Kowallek v. Rehm, 41 Fla. Law Weekly D877 (Fla. 4th DCA April 6, 2016):
The original dispute involved whether FPL was legally permitted to cut down a group of acacia trees growing on the plaintiff’s property. After FPL cut down the tree, the plaintiff alleged there was not compliance with the final judgment regarding FPL’s utility easement. The defendants then moved to dismiss and moved for fees under §57.105.
In concluding that the fees were awarded erroneously, the court noted that its decision was not intended as an opinion of the strength of the plaintiff’s contentions, but found that it could not be said his allegations were “completely without merit and law” or “contradicted by overwhelming evidence.” Therefore it was error to grant the motion for sanctions, and this case gives voice to when a case is “frivolous” and “fee-worthy” under §57.105.
TRIAL COUT ERRED IN HOLDING THAT BENEFITS TO BE PAID FROM $5,000 RESERVE IMPOSED BY STATUTE FOR EMERGENCY SERVICES WERE NOT SUBJECT TO AN OTHERWISE APPLICABLE DEDUCTIBLE IN PIP CASES.
Progressive Express Insurance v. Emergency Physicians of Central Florida, 41 Fla. Law Weekly D888 (Fla. 5th DCA April 8, 2016):
Relying on the Mercury Insurance Co. v. Emergency Physicians of Central case, the court again granted certiorari finding that all claims–including the priority claim of these emergency physicians–are properly applied to a personal injury protection deductible in the order that they are received.

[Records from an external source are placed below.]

/-- The register writes of R24's table: an instruction changes no register its row does not name. -/
def Obligations.RegisterWritesFollowTheTable : Prop :=
  ∀ (i : Instr) (s t : State) (r : RegIdx), exec i s = .next t → t.reg r ≠ s.reg r → r ∈ writtenRegs i

/-- No instruction reads the halt record or the output (R32, R134): whatever they hold, a step of a Running core does the
same to everything else, emits the same events, and writes the record only if it halts. -/
def Obligations.HaltRecordAndOutputAreNeverRead : Prop :=
  ∀ (s t : State) (h : HaltRecord) (o : List Byte), s.runState = .running → step s = .next t →
    ∃ (t' : State) (e : List Byte), step { s with halt := h, out := o } = .next t' ∧
      t.out = s.out ++ e ∧ t' = { t with halt := t'.halt, out := o ++ e } ∧
      (t.runState = .halted → t'.halt = t.halt) ∧ (t.runState = .running → t.halt = s.halt ∧ t'.halt = h)

/-- FL.G and FL.L are never read (R29): two states that differ in them only take steps that differ in FL only, and not
even there after a CMP. -/
def Obligations.GreaterAndLessAreNeverRead : Prop :=
  ∀ (s t : State) (f : Flags), f.getLsbD 0 = s.fl.getLsbD 0 → step s = .next t →
    ∃ t', step { s with fl := f } = .next t' ∧ t' = { t with fl := t'.fl } ∧ (t'.fl = t.fl ∨ t.fl = s.fl ∧ t'.fl = f)

/-! ## Reset and launch (spec/10_state.md R33, spec/20_memory.md R61, spec/70_reset_and_hazards.md R230, R231) -/

/-- Reset, in either run state, leaves every register, pc, FL, the run state, the halt record and the output at R33's
values and memory as it was (the values but SP's are the spec's own decisions D4, D5, D6, D11, that memory survives is
D22); `State.reset` is that of a machine no image was placed in. -/
def Obligations.ResetRestoresAllButMemory : Prop :=
  (∀ s : State, (∀ r : RegIdx, r ≠ 7 → s.hostReset.reg r = 0x00) ∧ s.hostReset.sp = 0xF4 ∧ s.hostReset.pc = 0x00 ∧
    s.hostReset.fl = 0b000 ∧ s.hostReset.runState = .running ∧ s.hostReset.out = [] ∧
    s.hostReset.halt = { cause := .none, pc := 0x00, opcode := 0x00, operand := 0x00 } ∧
    ∀ x, s.hostReset.read x = s.read x) ∧
  State.reset.hostReset = State.reset ∧ ∀ x, State.reset.read x = 0x00

/-- A launch image of at most 256 bytes is the memory at reset, byte i at address i, and every other cell holds 0x00 (the
spec's own decision D7); a longer one is no launch image; the first step fetches the byte at 0x00 (D4). -/
def Obligations.LaunchPlacesTheImage : Prop :=
  (∀ image : List Byte, image.length ≤ 256 → ∃ s, launch image = some s ∧
    (∀ x : Byte, s.read x = image.getD x.toNat 0x00) ∧ s = { State.reset with mem := s.mem } ∧
    s.fetchDecoded = decode (image.getD 0 0x00) (image.getD 1 0x00) (image.getD 2 0x00)) ∧
  ∀ image : List Byte, 256 < image.length → launch image = none

/-! ## The invariant -/

/-- The reset state meets the invariant. -/
def Obligations.ResetMeetsTheInvariant : Prop := Inv State.reset

/-- Every launch state meets the invariant. -/
def Obligations.LaunchMeetsTheInvariant : Prop := ∀ (image : List Byte) (s : State), launch image = some s → Inv s

/-- Every step from every state that meets the invariant, reached or not, gives a state that meets it: memory stays
canonical, at most one flag is set, and the halt record agrees with the run state and with the bytes at halt_pc. -/
def Obligations.StepKeepsTheInvariant : Prop := ∀ s t : State, Inv s → step s = .next t → Inv t

/-- Every run of any number of steps from a state that meets the invariant ends in one that meets it. -/
def Obligations.EveryRunKeepsTheInvariant : Prop :=
  ∀ (k : Nat) (s t : State), Inv s → core.run k s = .next t → Inv t

/-- Two memories in canonical form whose 256 cells read alike are the same memory (log entry 1: the form is the
model's). -/
def Obligations.CanonicalMemoriesReadingAlikeAreEqual : Prop :=
  ∀ m m' : Memory, m.wf → m'.wf → (∀ x : Byte, m.read x.toNat = m'.read x.toNat) → m = m'

/-! ## Laws of two and three instructions (spec/41 R132, spec/42 R156, spec/43 R177, spec/40 R109) -/

/-- LDI r,v then PRN r emits v, for every r and v. -/
def Obligations.LdiThenPrnEmitsTheByte : Prop :=
  ∀ (s : State) (r : RegIdx) (v : Byte), ∃ t u, exec (.ldi (regByte r) v) s = .next t ∧
    exec (.prn (regByte r)) t = .next u ∧ u.out = s.out ++ [v]

/-- PUSH r then POP r', r and r' in R0..R6, moves x[r] to x[r'], restores SP and leaves the value in the cell below SP
(R156, which the spec marks derived). -/
def Obligations.PushThenPopMovesTheRegister : Prop :=
  ∀ (s : State) (r r' : RegIdx), r ≠ 7 → r' ≠ 7 → ∃ t u, exec (.push (regByte r)) s = .next t ∧
    exec (.pop (regByte r')) t = .next u ∧ u.reg r' = s.reg r ∧ u.sp = s.sp ∧ u.read s.pushAddr = s.reg r ∧
    ∀ q, q ≠ r' → u.reg q = s.reg q

/-- CALL then, from any state with SP and the cell at SP as the CALL left them, RET resumes at u8(pc0 + 2) with SP as
before the CALL (R156, which the spec marks derived). -/
def Obligations.CallThenReturnResumesAfterTheCall : Prop :=
  ∀ (s : State) (a : RegIdx), ∃ t, exec (.call (regByte a)) s = .next t ∧
    ∀ u : State, u.sp = t.sp → u.read u.sp = t.read t.sp →
      ∃ v, exec .ret u = .next v ∧ v.pc.toNat = (s.pc.toNat + 2) % 256 ∧ v.sp = s.sp

/-- CMP a,b then JEQ c branches and JNE c does not if x[a] = x[b], and the reverse otherwise (R177, its second sentence). -/
def Obligations.CompareDecidesTheBranch : Prop :=
  ∀ (s : State) (a b c : RegIdx), ∃ t u v, exec (.cmp (regByte a) (regByte b)) s = .next t ∧
    exec (.jeq (regByte c)) t = .next u ∧ exec (.jne (regByte c)) t = .next v ∧
    (s.reg a = s.reg b → u.pc = s.reg c ∧ v.pc.toNat = (s.pc.toNat + 5) % 256) ∧
    (s.reg a ≠ s.reg b → u.pc.toNat = (s.pc.toNat + 5) % 256 ∧ v.pc = s.reg c)

/-- NOT q; ADD q,one; ADD p,q subtracts q from p modulo 256 and leaves q's two's complement in q (R109, which the spec
marks derived). -/
def Obligations.ComplementAndAddSubtracts : Prop :=
  ∀ (s : State) (p q one : RegIdx), p ≠ q → one ≠ q → s.reg one = 0x01 →
    ∃ t u v, exec (.not (regByte q)) s = .next t ∧ exec (.add (regByte q) (regByte one)) t = .next u ∧
      exec (.add (regByte p) (regByte q)) u = .next v ∧
      (v.reg p).toNat = ((s.reg p).toNat + 256 - (s.reg q).toNat) % 256 ∧
      (v.reg q).toNat = (256 - (s.reg q).toNat) % 256

/-- A PUSH that overwrites its own operand byte runs with the byte it fetched, and the next fetch there sees the byte it
stored (R60; the order inside the instruction is the spec's own decision D18). -/
def Obligations.PushOverItsOperandUsesTheFetchedByte : Prop :=
  ∀ (s : State) (a : RegIdx), s.runState = .running → a ≠ 7 → s.read s.pc = 0x45 →
    s.read (u8 (s.pc.toNat + 1)) = regByte a → s.pushAddr = u8 (s.pc.toNat + 1) →
    ∃ t, step s = .next t ∧ t.read s.pushAddr = s.reg a ∧
      (t.setPc s.pc).fetchDecoded = .instr (.push (s.reg a))

/-- SUB and DIV of the ALU contract, which no opcode reaches (R115, R116; the spec's own decision D16). -/
def Obligations.AluContractOfSubAndDiv : Prop :=
  ∀ p q : Byte, (aluSub p q).toNat = (p.toNat + 256 - q.toNat) % 256 ∧ (q = 0 → aluDiv p q = none) ∧
    (q ≠ 0 → ∃ v, aluDiv p q = some v ∧ v.toNat = p.toNat / q.toNat)
end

In Mercury, the circuit court had erred in holding that the benefits to be paid from the $5,000 reserve imposed by section 627.736(4)(c) were not subject to an otherwise applicable deductible. However, that interpretation ran afoul of the plain language of §627.739(2) which sets out that the deductible amount must be applied to 100% of the expenses and losses described in §627.736.
Therefore, the emergency physicians were not entitled to payment from the insurance company, because the insurer properly applied its claim to the deductible.
TRIAL COURT ERRED IN DENYING DEFENDANT’S MOTION TO STAY EXECUTION OF AN ENGLE-RELATED JUDGMENT WHILE DEFENDANT CONSIDERS WHETHER TO FILE A PETITION FOR REVIEW IN UNITED STATES SUPREME COURT.
R.J. Reynolds v. Sikes, 41 Fla. Law Weekly D899 (Fla. 1st DCA April 12, 2016):
In the seemingly never ending tobacco litigation saga, the court ruled that when a defendant has taken steps to invoke its rights to seek further review increasing its bond to the full amount of the judgment in seeking to confirm the stay, then the defendant is entitled to a continued automatic stay provided by section 569.23(3)(b)(1) (a specific law addressing bond requirements in tobacco cases), Florida Statutes, until the U.S. Supreme Court completes its review, or the period for filing the petition runs.